A $1.25 billion round matures in 2021 with 1.55 percent interest, while the biggest part — $2.25 billion — is set to mature in 2026 with 2.45 percent interest. The final $2 billion will only mature in 2046, but with 3.85 percent interest.

Apple has used a number of bond sales to help finance its capital return program for investors, increasing the appeal of shares through dividends and buybacks. The company could theoretically fuel the program through its cash reserves — now totaling over $231.5 billion — but most of that money is overseas, and the company has refused to repatriate it unless the U.S. government concedes to a "tax holiday" that will shrink the amount it owes.

Apple is ultimately expecting to reach $250 billion in the capital return program by March 2018, having already paid out over $163 billion.



26 Comments

ihatescreennames 19 Years · 1977 comments

sog35 said:
The only ones getting rich on this is the investment banks floating these bonds.

The fees they get on these are in the tens of millions. While shareholders are still down 25% from last year.

Those fees and the interest are less than the tax that would be owed by repatriating any overseas cash. What is the alternative to raise more capital?

Soli 9 Years · 9981 comments

sog35 said:
The only ones getting rich on this is the investment banks floating these bonds.

The fees they get on these are in the tens of millions. While shareholders are still down 25% from last year.

According to my math the stock is down 13% from a year ago. How did you get 25% 

((104 / 120) * 100 = 86.67% the value from 1 year which is 100 - 86.67 = 13.33% down in 1 year

crowley 15 Years · 10431 comments

Soli said:
sog35 said:
The only ones getting rich on this is the investment banks floating these bonds.
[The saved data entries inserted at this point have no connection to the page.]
/-- The record is whole, right and for a tenant of the pair with this image (R382). -/
def recordTenant (s : State) (rec_ : List Byte) : Option TenIx :=
  let n := fieldAt rec_ 4 1
  if h : n < 16 then
    let t : TenIx := ⟨n, h⟩
    if fieldAt rec_ 0 4 == 0x5252494D && recordCrcOk rec_ && s.mir.tenants.getLsbD n && (tenOf s t).live &&
        (rec_.drop 0x18).take 32 == padTo 0 32 (tenOf s t).digest then some t else none
  else none

/-- SCH11 reads a buffered write, its findings noted (R280), and writes it to its region. An uncorrectable word of the buffer
halts the channel (R181); the buffer's region number is the placer's (log entry 153). -/
def applyWrite (m : Mover) (w : MirWrite) : Mover :=
  let ws := protectedWords (freeKey m.s) w.stored
  let m1 := { m with s := noteWords m.s 0x40 ws (some w.ten) }
  match ws.findIdx? fun x => x.2.check == .uncorrectable with
  | some i => { m1 with s := usedFree m1.s 1, halt := some { rmw := false, region := (freshFree m1.s).truncate 16, off := 8 * i } }
  | none =>
    match regionView m1.s (some w.ten) 0 w.region with
    | some v => if w.off + w.len ≤ v.limit then writeVia m1 w.region v w.off ((bytesOfWords (wordsOf ws)).take w.len) else m1
    | none => m1

/-- The buffered writes of a tenant as SCH11 applies them to its own regions, in arrival order (R161, R382). -/
def bufferMover (s : State) (t : TenIx) : Mover :=
  ((s.mir.buffer.filter fun w => w.ten == t).foldl (fun m w => if m.stopped then m else applyWrite m w)
    (Mover.start s (some t) (.sys 11))).finish

/-- Apply the buffered writes of a tenant, then `done`. Nothing while an access must wait. A narrow write that meets an
uncorrectable word halts SCH11 (R181, R283); then the record is not applied, and the buffer keeps the writes (log entry 157). -/
def applyBuffer (s : State) (t : TenIx) (done : State → State) : Except Mover State :=
  let m := bufferMover s t
  if m.blocked then .error m
  else
    let s1 := countSch m.s 11 (m.bits / 8)
    match m.halt with
    | some h => .ok (haltSch s1 11 (mirrorReq t h.region 0) h.region h.off)
    | none => .ok (done (modMir s1 fun m => { m with buffer := m.buffer.filter fun w => w.ten != t }))

/-- SYNCED once every tenant of the pair has a record applied (R384). -/
def refreshSync (s : State) : State :=
  if s.mir.sync == .baseline && (maskTenants s.mir.tenants).all (fun t => !(tabGet [] s.mir.records t.val).isEmpty) then
    modMir s fun m => { m with sync := .synced }
  else s

/-- MIRROR_RECORD_RECEIVE (R382, R384): it waits while SCH11 takes no work. -/
def execMirrorRecordReceive (rec_ : List Byte) (s : State) : Answer :=
  .next <|
    if s.mir.role != .secondary || chanBusy s 11 then s
    else
      let s1 := modMir (countMirror s rec_.length) fun m => { m with lastPacket := s.tick, silent := false }
      match recordTenant s1 rec_ with
      | none => s1
      | some t =>
        let tide : Dword := BitVec.ofNat 64 (fieldAt rec_ 8 8)
        orWait s (applyBuffer s1 t fun s2 =>
          let s3 := modMir s2 fun m => { m with records := tabSet [] m.records t.val rec_ }
          let s4 := modTen s3 t fun x => { x with mirroredValid := true, mirroredTide := tide.truncate 32 }
          refreshSync (emit s4 [.mirrorAckOut t tide]))

/-- MIRROR_ACK (R382 to R384): the primary's mirror points up to that tide are acknowledged; with the baseline of every tenant
acknowledged the pair is SYNCED. -/
def execMirrorAck (t : TenIx) (tide : Dword) (s : State) : Answer :=
  .next <|
    if s.mir.role != .primary then s
    else
      let left := s.mir.unacked.filter fun u => !(u.1 == t && decide (u.2.toNat ≤ tide.toNat))
      let whole := (maskTenants s.mir.tenants).all fun u => u == t || (tenOf s u).mirroredValid
      let s1 := modMir s fun m =>
        { m with unacked := left, lastPacket := s.tick, silent := false,
                 sync := if m.sync == .baseline && whole then .synced else m.sync }
      modTen s1 t fun x =>
        { x with lag := BitVec.ofNat 8 (left.filter fun u => u.1 == t).length, mirroredValid := true,
                 mirroredTide := tide.truncate 32 }

/-! ### The pair header and takeover (R385 to R388) -/

/-- HEARTBEAT_TOGGLE: HB_OUT toggles while the mirror service runs, on a paired card whose Rilef has started, and is held
otherwise (R385, R425). -/
def execHeartbeatToggle (s : State) : Answer :=
  .next <| if s.mir.role == .unpaired || s.rst.coreHeld || s.rst.fw != 1 then s else modMir s fun m => { m with hbOut := !m.hbOut }

/-- HB_IN_EDGE (R386). -/
def execHbInEdge (s : State) : Answer :=
  .next <| modMir s fun m => { m with hbIn := !m.hbIn, lastEdge := s.tick, hbLost := false }

/-- The heartbeat's window has ended (R386). -/
def edgeLate (s : State) : Bool := decide (s.mir.lastEdge.toNat + hbTicks s ≤ s.tick.toNat)

/-- The stream's window has ended (R386). -/
def packetLate (s : State) : Bool := decide (s.mir.lastPacket.toNat + hbTicks s ≤ s.tick.toNat)

/-- Tick at which the later of the two windows ends (R386, R387). -/
def takeoverMet (s : State) : Nat := max s.mir.lastEdge.toNat s.mir.lastPacket.toNat + hbTicks s

/-- Both windows have ended: TKO_OUT, the last record's tallies, gates and counts, the anchor of each tenant (R387). A secondary
that is not SYNCED leaves the pair (R386). -/
def takeOver (s : State) : State :=
  if s.mir.sync != .synced then
    logEvent (modMir s fun m => { m with role := .unpaired, sync := .none }) 0xB7 [] none
  else
    let anchor : Dword := BitVec.ofNat 64 ((takeoverMet s + 16000 + 799) / 800 * 800)
    let s1 := logEvent (modMir s fun m => { m with role := .taken, tkoOut := true, buffer := [] }) 0xB5 [] none
    (maskTenants s.mir.tenants).foldl (fun r t => restore r t anchor) s1
where
  /-- A gate as its 32 bytes say (R315). -/
  gateOf32 (old : GateSt) (b : List Byte) : GateSt :=
    let cfg := fieldAt b 0 8
    let gen := fieldAt b 8 8
    let arr := fieldAt b 16 8
    { old with
      mask := BitVec.ofNat 32 cfg, ports := BitVec.ofNat 4 (cfg / 2 ^ 32), gen := BitVec.ofNat 32 gen,
      ovr := BitVec.ofNat 16 (gen / 2 ^ 32), arr := BitVec.ofNat 32 arr, held := BitVec.ofNat 4 (arr / 2 ^ 40),
      pcnt := (List.range 4).foldl (fun c k => tabSet 0 c k (bitsOf arr (32 + 2 * k) 2)) [] }
  /-- One tenant's state from its last record (R381, R387). -/
  restore (s : State) (t : TenIx) (anchor : Dword) : State :=
    let rec_ := tabGet [] s.mir.records t.val
    let x := tenOf s t
    let n := fieldAt rec_ 6 2
    let s1 := (List.finRange 64).foldl
      (fun r l => if (laneOf r l).valid && (laneOf r l).owner.toNat == t.val then
        modLane r l fun y => { y with done := BitVec.ofNat 32 (fieldAt rec_ (0x40 + 4 * l.val) 4) } else r) s
    let s2 := (List.range (min n x.streams.length)).foldl
      (fun r i =>
        let seq : Dword := BitVec.ofNat 64 (fieldAt rec_ (0x140 + 8 * i) 8)
        let r1 := modStream r t i fun y => { y with made := seq, held := [] }
        match (streamOf r t i).ring with
        | some g => modRing r1 g fun y => { y with sent := seq, next := seq }
        | none => r1) s1
    let tly := 0x140 + 8 * n
    let s3 := (List.range x.img.tallies).foldl
      (fun r i =>
        let k := x.bind.tlyBase + i
        let w := fieldAt rec_ (tly + 8 * i) 8
        setTally r k { tabGet Tally.reset r.sync.tallies k with value := BitVec.ofNat 32 w, hand := bitOf w 56 }) s2
    let gat := tly + 8 * x.img.tallies
    let s4 := (List.range x.img.gates.length).foldl
      (fun r i =>
        let k := x.bind.gateBase + i
        setGate r k (gateOf32 (tabGet GateSt.reset r.sync.gates k) ((rec_.drop (gat + 32 * i)).take 32))) s3
    modTen s4 t fun y => { y with anchor := anchor }

/-- HEARTBEAT_LOST (R386), once no edge has come for HBTO: with the stream silent by the same tick, a takeover; else
ERR_MIR_HB_LINE. -/
def execHeartbeatLost (s : State) : Answer :=
  .next <|
    if s.mir.role != .secondary || s.mir.hbLost || !edgeLate s then s
    else
      let s1 := modMir s fun m => { m with hbLost := true }
      if s.mir.silent || packetLate s then takeOver s1
      else logEvent s1 0xB3 [] none

/-- STREAM_SILENT (R386), once no packet has come for HBTO: with the heartbeat lost by the same tick, a takeover; else
ERR_MIR_LINK. -/
def execStreamSilent (s : State) : Answer :=
  .next <|
    if s.mir.role != .secondary || s.mir.silent || !packetLate s then s
    else
      let s1 := modMir s fun m => { m with silent := true }
      if s.mir.hbLost || edgeLate s then takeOver s1
      else logEvent s1 0xB4 [] none

/-- TAKEOVER_TENANT_START (R387): the tenant starts tide TIDE + 1, running body BODY, at its anchor, in the gear of the record
where it is eligible at the clock in use, else in its starting gear (log entry 54). -/
def execTakeoverTenantStart (t : TenIx) (s : State) : Answer :=
  .next <|
    let x := tenOf s t
    let rec_ := tabGet [] s.mir.records t.val
    if s.mir.role != .taken || x.state != .loaded || rec_.isEmpty then s
    else
      let tide : Dword := BitVec.ofNat 64 (fieldAt rec_ 8 8) + 1
      let body := fieldAt rec_ 0x10 4
      let g0 := (gearNo x (BitVec.ofNat 3 (fieldAt rec_ 5 1))).filter fun g =>
        x.elig.getLsbD g.gear.toNat && allAtClock s t g.memClk
      let pick := match g0 with | some g => some (g, false) | none => startGear s t
      match pick with
      | none => s
      | some (g, change) =>
        let s1 := modTen s t fun y =>
          { y with state := if entryRuns s t && !s.slice.turnover then .running else .slicedOut, gear := g.gear,
                   nextGear := g.gear, commitGear := g.gear, tide := tide, idle := tide - BitVec.ofNat 64 body, begun := false,
                   inTide := false }
        if change then commitClock s1 (tenantStacks s t) g.memClk else s1

/-- TKO_IN_ASSERT (R388): a primary becomes FENCED. -/
def execTkoInAssert (s : State) : Answer := .next (fence (modMir s fun m => { m with tkoIn := true }))

end Sys2Proof.Machine
end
The fees they get on these are in the tens of millions. While shareholders are still down 25% from last year.
According to my math the stock is down 13% from a year ago. How did you get 25% 

He'll likely be taking the peak in 2015 and the trough of 2016. That or just guessing, he does both.

cnocbui 17 Years · 3612 comments

sog35 said:
The only ones getting rich on this is the investment banks floating these bonds.

The fees they get on these are in the tens of millions. While shareholders are still down 25% from last year.
Those fees and the interest are less than the tax that would be owed by repatriating any overseas cash. What is the alternative to raise more capital?

Not engaging in these ridiculous buybacks in the first place.